It looks like that particular MEDIATEK wireless is unsupported on FreeBSD. MT7961 runs on Linux with the mt7921e driver. In the FreeBSD source there is no trace of a mt79xx driver.

To get wireless on FreeBSD you need a supported internal PCI or external USB device.


----------



## egoholic (Aug 4, 2022)

T-Daemon said:


> It looks like that particular MEDIATEK wireless is unsupported on FreeBSD. MT7961 runs on Linux with the mt7921e driver. In the FreeBSD source there is no trace of a mt79xx driver.
> 
> To get wireless on FreeBSD you need a supported internal PCI or external USB device.


How I can check in a store with smartphone if particular USB wifi device will work fine with FreeBSD or I need to bring the notebook to the store and just test it? What the procedure for such a test, will a USB device be recognised by FreeBSD and automagicaly setted up, or I need to perform some setup in a terminal? Where I can fine such info? In the FreeBSD handbook I found only info about network devices setup during installation process.


----------



## elgrande (Aug 4, 2022)

egoholic said:


> How I can check in a store with smartphone if particular USB wifi device will work fine with FreeBSD or I need to bring the notebook to the store and just test it? What the procedure for such a test, will a USB device be recognised by FreeBSD and automagicaly setted up, or I need to perform some setup in a terminal? Where I can fine such info? In the FreeBSD handbook I found only info about network devices setup during installation process.


https://www.freebsd.org/releases/13.1R/hardware/ has a section '3.4. Wireless Network Interfaces', you could check against this to be safe.


----------



## T-Daemon (Aug 4, 2022)

Other supported wireless cards not mentioned in the 13.1-RELEASE hardware notes, like iwlwifi(4), can be viewed by searching the manual page databases: `apropos wireless`.

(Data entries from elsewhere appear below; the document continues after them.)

/-- What a subscription does when its crest fires (R414); targets as a die and a logical comb. -/
inductive SubAction where
  | post (die lcomb : Nat)
  | spawn (r : TaskRec) (die lcomb : Nat)
  | fifo (die lcomb bank : Nat)
  | ring (num : Nat)
  deriving DecidableEq, Repr

/-- A crest subscription (R413): armed for a location and a time of a flow by an agent of a comb. -/
structure Sub where
  ctx : Nat
  flow : Nat
  loc : Nat
  time : DWord
  action : SubAction
  ck : Nat
  /-- for a standing subscription, the last frontier acted on, with `none` above every time; `none` before the first. -/
  last : Option (Option Nat)
  deriving DecidableEq, Repr

/-- A batch (R406) with the dies that still have to acknowledge it. -/
structure Batch where
  ctx : Nat
  flow : Nat
  sender : Nat
  seq : Nat
  kind : Nat
  ents : List CountEnt
  /-- dies the batch has not reached yet, and dies whose acknowledgement is awaited. -/
  toReach : List Nat
  toAck : List Nat
  deriving DecidableEq, Repr

/-- A CSUB request on its way to the frontier unit (R415), or the registration of a ring's subscription under its entry,
which waits for the batch that carries the ring's hold, named by its place in `applied` and its SEQ (R432). -/
structure CsubReq where
  uid : Nat
  agent : Agent
  cancel : Option Nat
  sub : Option Sub
  holdsPoint : Bool
  ring : Option (Nat × Nat × Nat)
  /-- the number of the thread that asked. -/
  issuer : Nat
  deriving DecidableEq, Repr

/-- A primitive handed to the bin router (R370). -/
structure Prim where
  ctx : Nat
  rset : Nat
  comb : Nat
  sender : Nat
  opUid : Nat
  verts : List Word
  attr : Word
  set : Nat
  time : DWord
  ordinal : Nat
  deriving DecidableEq, Repr

/-- An input of a tree's node (R427): its direction (0 LOCAL to 4 W), its round, its words and its contributions; none where it
stands for a child whose partial went another way (R429). -/
structure TreeIn where
  dir : Nat
  round : Nat
  words : List Word
  n : Nat
  deriving DecidableEq, Repr

/-- A reduction-tree entry (R425). -/
structure Tree where
  ctx : Nat
  parent : Nat
  mask : Nat
  op : Nat
  ty : Nat
  count : Nat
  round : Nat
  /-- the inputs that have arrived, of rounds whose result has not. -/
  inputs : List TreeIn
  /-- the round whose partial this node has sent on, while its result has not come. -/
  sent : Option Nat
  /-- a result on its way down: round, words, contributions. -/
  result : Option (Nat × List Word × Nat)
  deriving DecidableEq, Repr

/-- A waggle ring at a member (R431 to R437): the fields of its record, with `pk` for its step counter, a peer as a
physical die or 2^31 + a fabric port, and the entry of its subscription. -/
structure Ring where
  ctx : Nat
  num : Nat
  /-- the physical comb that created it. -/
  comb : Nat
  key : Nat
  members : Nat
  idx : Nat
  slots : Nat
  cons : Nat
  bytes : Nat
  nstep : Nat
  base : Nat
  t0 : DWord
  flow : Nat
  loc : Nat
  pk : Nat
  succ : Nat
  pred : Nat
  sub : Nat
  /-- steps present and not finished, the first step whose entries have not been sent, the lowest unfinished step. -/
  present : List Nat
  counted : Nat
  lo : Nat
  /-- WDONEs of a step; grants held; steps forwarded and posted; transfers captured by the predecessor and on their way;
  grants to the predecessor that found no place. -/
  dones : List (Nat × Nat)
  grants : List Nat
  forwarded : List Nat
  posted : List Nat
  inbound : List (Nat × List Byte)
  refused : List Nat
  /-- peers lost, and whether the whole ring has ended. -/
  lost : List Nat
  stopped : Bool
  deriving DecidableEq, Repr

iwlwifi supported devices, full list.


----------



## Voltaire (Aug 4, 2022)

egoholic said:


> How I can check in a store with smartphone if particular USB wifi device will work fine with FreeBSD or I need to bring the notebook to the store and just test it? What the procedure for such a test, will a USB device be recognised by FreeBSD and automagicaly setted up, or I need to perform some setup in a terminal? Where I can fine such info? In the FreeBSD handbook I found only info about network devices setup during installation process.


What I always do is use a cheap WiFi range extender and then connect it to my desktop with a LAN (ethernet) cable. The advantage of an extender is that you have *faster and more reliable internet speeds* than with a USB dongle. This is an ideal solution for a _desktop_ system.

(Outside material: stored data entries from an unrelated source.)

-- ==== Sys2Proof/Machine/Memory.lean ====
section
/-! DEFINITION. Memory: locations, home slices with their lines (R229 to R235), the walk of the page tables and the
TLBs (R196 to R204), placement (R221 to R227), the L1 (R242, R243), and when a read is served and a write performed
(R256, R257, R261). A location is a physical address, or a host address above `hostBase`.
Model's choices in this file: log entries 4, 8, 9, 53. -/

namespace Sys2Proof.Machine

/-- The key of an address of a context whose dirty data an access found bad (R181, R249). -/
def lostKey (ctx va : Nat) : Nat := ctx * 2 ^ 64 + va

/-! ## Locations and the bytes behind the caches -/

/-- Host addresses stand above every physical address, and scratch addresses of the combs above those: a location is
any of the three. -/
def hostBase : Nat := 2 ^ 60
def scratchBase : Nat := 2 ^ 62

/-- The location of a scratch address of a comb (R236). -/
def scratchLoc (ck addr : Nat) : Nat := scratchBase + ck * 2 ^ 21 + addr

/-- Whether a location lies in the host, or in scratch. -/
def isHost (loc : Nat) : Bool := decide (hostBase ≤ loc) && decide (loc < scratchBase)
def isScratch (loc : Nat) : Bool := decide (scratchBase ≤ loc)

/-- The die of a physical address (R221), or of a comb's scratch. -/
def locDie (loc : Nat) : Nat := if scratchBase ≤ loc then keyDie ((loc - scratchBase) / 2 ^ 21) else loc / 2 ^ 50

/-- The physical address of an offset on a die. -/
def dieLoc (die off : Nat) : Nat := die * 2 ^ 50 + off

/-- First offset of the firmware region, and the first offset that names nothing (R221). -/
def firmwareBase : Nat := 0xBC0000000
def hbmEnd : Nat := 0xC00000000

/-- The canonical form of a memory: addresses strictly rise, and no listed byte is 0, which is what an unlisted one reads as
(log entry 4). -/
def Memory.wf (m : List Host.Cell) : Bool := Sparse.wf 0 m

/-- The byte HBM, host memory or a comb's scratch holds. -/
def State.rawByte (s : State) (loc : Nat) : Byte :=
  if scratchBase ≤ loc then Sparse.get 0 (s.comb ((loc - scratchBase) / 2 ^ 21)).scratch ((loc - scratchBase) % 2 ^ 21)
  else if hostBase ≤ loc then Sparse.get 0 s.host (loc - hostBase) else Sparse.get 0 s.hbm loc

/-- A comb's scratch with some words from an address marked as written (R351). -/
def Comb.markWritten (c : Comb) (a : Nat) : Nat → Comb
  | 0 => c
  | n + 1 =>
    let w := a / 4 + n
    { c.markWritten a n with written := Sparse.set 0 (c.markWritten a n).written (w / 2048) (Sparse.get 0 (c.markWritten a n).written (w / 2048) ||| 2 ^ (w % 2048)) }

/-- A comb's scratch with bytes written from an address on. -/
def Comb.putScratch (c : Comb) (a : Nat) (bs : List Byte) : Comb :=
  { c.markWritten a ((a % 4 + bs.length + 3) / 4) with scratch := Sparse.setRun 0 c.scratch a bs }

/-- HBM, host memory or scratch with a byte written. -/
def State.setRaw (s : State) (loc : Nat) (b : Byte) : State :=
  if scratchBase ≤ loc then
    s.modComb ((loc - scratchBase) / 2 ^ 21) fun c =>
      { c.markWritten ((loc - scratchBase) % 2 ^ 21) 1 with scratch := Sparse.set 0 c.scratch ((loc - scratchBase) % 2 ^ 21) b }
  else if hostBase ≤ loc then { s with host := Sparse.set 0 s.host (loc - hostBase) b }
  else { s with hbm := Sparse.set 0 s.hbm loc b }

/-- The word of HBM with a number (its address divided by 4). -/
def State.hbmWord (s : State) (w : Nat) : Word :=
  BitVec.ofNat 32 (leNat (Sparse.getRun 0 s.hbm (4 * w) 4))

/-- HBM with a word written. -/
def State.setHbmWord (s : State) (w : Nat) (x : Word) : State :=
  { s with hbm := Sparse.setRun 0 s.hbm (4 * w) (leBytes 4 x.toNat) }

/-! ## Linear L2 lines -/

/-- A line just allocated: every word invalid (R231). -/
def Line.empty : Line := ⟨0, 0, [], 0, none⟩

/-- The word of a line. -/
def Line.word (l : Line) (i : Nat) : Word := Sparse.get 0 l.words i

/-- Whether a word number is valid in its linear line. -/
def State.wordValid (s : State) (w : Nat) : Bool :=
  match Sparse.find? s.l2 (w / 32) with
  | some l => l.valid.getLsbD (w % 32)
  | none => false

/-- The value of a word at its home: the linear line's word where valid, else HBM's (R232, R274). -/
def State.wordNow (s : State) (w : Nat) : Word :=
  match Sparse.find? s.l2 (w / 32) with
  | some l => if l.valid.getLsbD (w % 32) then l.word (w % 32) else s.hbmWord w
  | none => s.hbmWord w

/-- The byte at its home. -/
def State.byteNow (s : State) (loc : Nat) : Byte :=
  if hostBase ≤ loc then s.rawByte loc else BitVec.ofNat 8 ((s.wordNow (loc / 4)).toNat / 256 ^ (loc % 4))

/-- The bytes from a location upward, at their homes. -/
def State.bytesNow (s : State) (loc : Nat) : Nat → List Byte
  | 0 => []
  | n + 1 => s.byteNow loc :: s.bytesNow (loc + 1) n

/-! ## Uncorrectable errors (R248, R249) -/

/-- Whether a word carries an error where a bit of `badWords` says: 0 HBM, 1 its linear line, 2 its tile line. -/
def State.badAt (s : State) (w k : Nat) : Bool := (Sparse.get 0 s.badWords w).testBit k

/-- A word's error where a bit says put there or taken away. -/
def State.setBad (s : State) (w k : Nat) (b : Bool) : State :=
  let x := Sparse.get 0 s.badWords w
  { s with badWords := Sparse.set 0 s.badWords w (x - (if x.testBit k then 2 ^ k else 0) + (if b then 2 ^ k else 0)) }

/-- Whether a linear line holds a word dirty. -/
def State.wordDirty (s : State) (w : Nat) : Bool :=
  match Sparse.find? s.l2 (w / 32) with
  | some l => l.dirty.getLsbD (w % 32)
  | none => false

/-- The uncorrectable error that a read of a word at its home meets, and whether the word is lost by it: in its line where it is
dirty; a clean bad word of a line is fetched from HBM again, where its error counts (R249). -/
def State.wordErr (s : State) (w : Nat) : Option Bool :=
  if s.wordDirty w then (if s.badAt w 1 then some true else none)
  else if s.badAt w 0 && (!s.wordValid w || s.badAt w 1) then some false else none

/-- Whether a read of a word at its home meets an uncorrectable error. -/
def State.wordBad (s : State) (w : Nat) : Bool := (s.wordErr w).isSome

/-- Whether a read of a byte meets an uncorrectable error at its home. -/
def State.locBad (s : State) (loc : Nat) : Bool := decide (loc < hostBase) && s.wordBad (loc / 4)

/-- An error counted in a die's error block, whose counts saturate (R248). -/
def State.countErr (s : State) (die cls : Nat) (corrected : Bool) : State :=
  let k := 2 * cls + (if corrected then 0 else 1)
  s.modDie die fun d => { d with errCounts := Sparse.set 0 d.errCounts k (Nat.min (2 ^ 32 - 1) (Sparse.get 0 d.errCounts k + 1)) }

/-- An uncorrectable error that a read met counted on a die: as the L2's where dirty data is lost by it, else as HBM's. -/
def State.countLost (s : State) (die : Nat) (lost : Bool) : State := s.countErr die (if lost then 3 else 7) false

/-- The errors of some words at their homes counted. -/
def State.countWords (s : State) (ws : List Nat) : State :=
  ws.foldl (fun x w => match s.wordErr w with
    | some lost => x.countLost (w / 2 ^ 48) lost
    | none => x) s

/-- The eight bytes of a page-table entry, read as one access (R201). -/
def State.dwordNow (s : State) (loc : Nat) : Nat := leNat (s.bytesNow loc 8)

/-- The word with a byte merged under a bit mask. -/
def mergeByte (x : Word) (i : Nat) (v m : Byte) : Word :=
  let mw : Word := BitVec.ofNat 32 (m.toNat * 256 ^ i)
  let vw : Word := BitVec.ofNat 32 (v.toNat * 256 ^ i)
  (x &&& ~~~mw) ||| (vw &&& mw)

/-- A byte under a mask written to its linear line, which is allocated when absent (R231). The rest of a word that a fill found
bad is what HBM gives (log entry 9). -/
def State.putLine (s : State) (ctx : Nat) (it : Nat × Byte × Byte) : State :=
  let w := it.1 / 4
  let l := (Sparse.find? s.l2 (w / 32)).getD Line.empty
  let i := w % 32
  let old : Word := if l.valid.getLsbD i then l.word i else s.hbmWord w
  let bit : BitVec 32 := BitVec.ofNat 32 (2 ^ i)
  let x := mergeByte old (it.1 % 4) it.2.1 it.2.2
  let l' := { l with valid := l.valid ||| bit, dirty := l.dirty ||| bit, words := Sparse.set 0 l.words i x, dirtier := ctx }
  { s with l2 := Sparse.put s.l2 (w / 32) l' }

/-- A byte under a mask written without allocating a line: DEVICE, STRONG and HOST pages (R227, R228). -/
def State.putUncached (s : State) (ctx : Nat) (it : Nat × Byte × Byte) : State :=
  if decide (it.1 < hostBase) && s.wordValid (it.1 / 4) then s.putLine ctx it
  else s.setRaw it.1 ((s.rawByte it.1 &&& ~~~it.2.2) ||| (it.2.1 &&& it.2.2))

/-- Whether the items cover a word whole. -/
def coversWord (items : List (Nat × Byte × Byte)) (w : Nat) : Bool :=
  (List.range 4).all fun k => items.any fun it => decide (it.1 = 4 * w + k) && decide (it.2.2 = 0xFF)

/-- What a write does to the errors of its words where it is written: a word written whole is good again, and one written in
part stays as bad as it was there. No error travels from HBM into a line (R249, R250). -/
def State.rewrite (s : State) (mtype : Nat) (items : List (Nat × Byte × Byte)) : State :=
  if s.badWords.isEmpty then s
  else items.foldl (fun x it =>
    let w := it.1 / 4
    let whole := coversWord items w
    if decide (hostBase ≤ it.1) then x
    else if decide (2 ≤ mtype) && !s.wordValid w then (if whole then x.setBad w 0 false else x)
    else x.setBad w 1 (!whole && s.wordDirty w && s.badAt w 1)) s

/-- Bytes under masks written at their homes by an access of a memory type. -/
def State.putBytes (s : State) (ctx mtype : Nat) (items : List (Nat × Byte × Byte)) : State :=
  items.foldl (fun s it =>
    if decide (2 ≤ mtype) || decide (hostBase ≤ it.1) then s.putUncached ctx it else s.putLine ctx it) (s.rewrite mtype items)

/-- Whether a cacheable write can be performed now: a word written in part must be valid first (R231, R290), unless the fill
finds it bad. -/
def State.writable (s : State) (mtype : Nat) (items : List (Nat × Byte × Byte)) : Bool :=
  decide (2 ≤ mtype) || items.all fun it =>
    decide (hostBase ≤ it.1) || s.wordValid (it.1 / 4) || coversWord items (it.1 / 4) || s.badAt (it.1 / 4) 0

/-- The line after a merging fill: each invalid word takes HBM's, its D stays 0 (R232); a word that is bad there stays invalid
(R249, R250). -/
def fillWords (s : State) (base : Nat) (l : Line) : Nat → Line
  | 0 => l
  | n + 1 =>
    let l := fillWords s base l n
    if l.valid.getLsbD n || s.badAt (32 * base + n) 0 then l
    else { l with valid := l.valid ||| BitVec.ofNat 32 (2 ^ n), words := Sparse.set 0 l.words n (s.hbmWord (32 * base + n)) }

/-- A merging fill of a linear sector lands (R232). -/
def State.fillLine (s : State) (k : Nat) : State :=
  { s with l2 := Sparse.put s.l2 k (fillWords s k ((Sparse.find? s.l2 k).getD Line.empty) 32) }

/-- A word written back to HBM. -/
def State.wordBack (s : State) (w : Nat) (x : Word) : State :=
  let s := s.setHbmWord w x
  if s.badWords.isEmpty then s else (s.setBad w 0 false).setBad w 1 false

If you usually work in the same place with your notebook, it can also be an ideal solution for a notebook, if the notebook has an ethernet port. You should of course ensure that the WiFi extender you purchase has an ethernet output.

In my experience, NetBSD has excellent support for USB Wi-Fi dongles. FreeBSD should take a look at how NetBSD pulls this off.


----------



## T-Daemon (Aug 6, 2022)

T-Daemon said:


> To get wireless on FreeBSD you need a supported internal PCI or external USB device.


egoholic, another option, without the need of purchasing new hardware, could be net/wifibox-alpine (there is support for the MEDIATEK MT79xx). For details see wifibox(8) manual.

When installation from port, choose FLAVOR mediatek, when pkg, wifibox-alpine-mediatek.


----------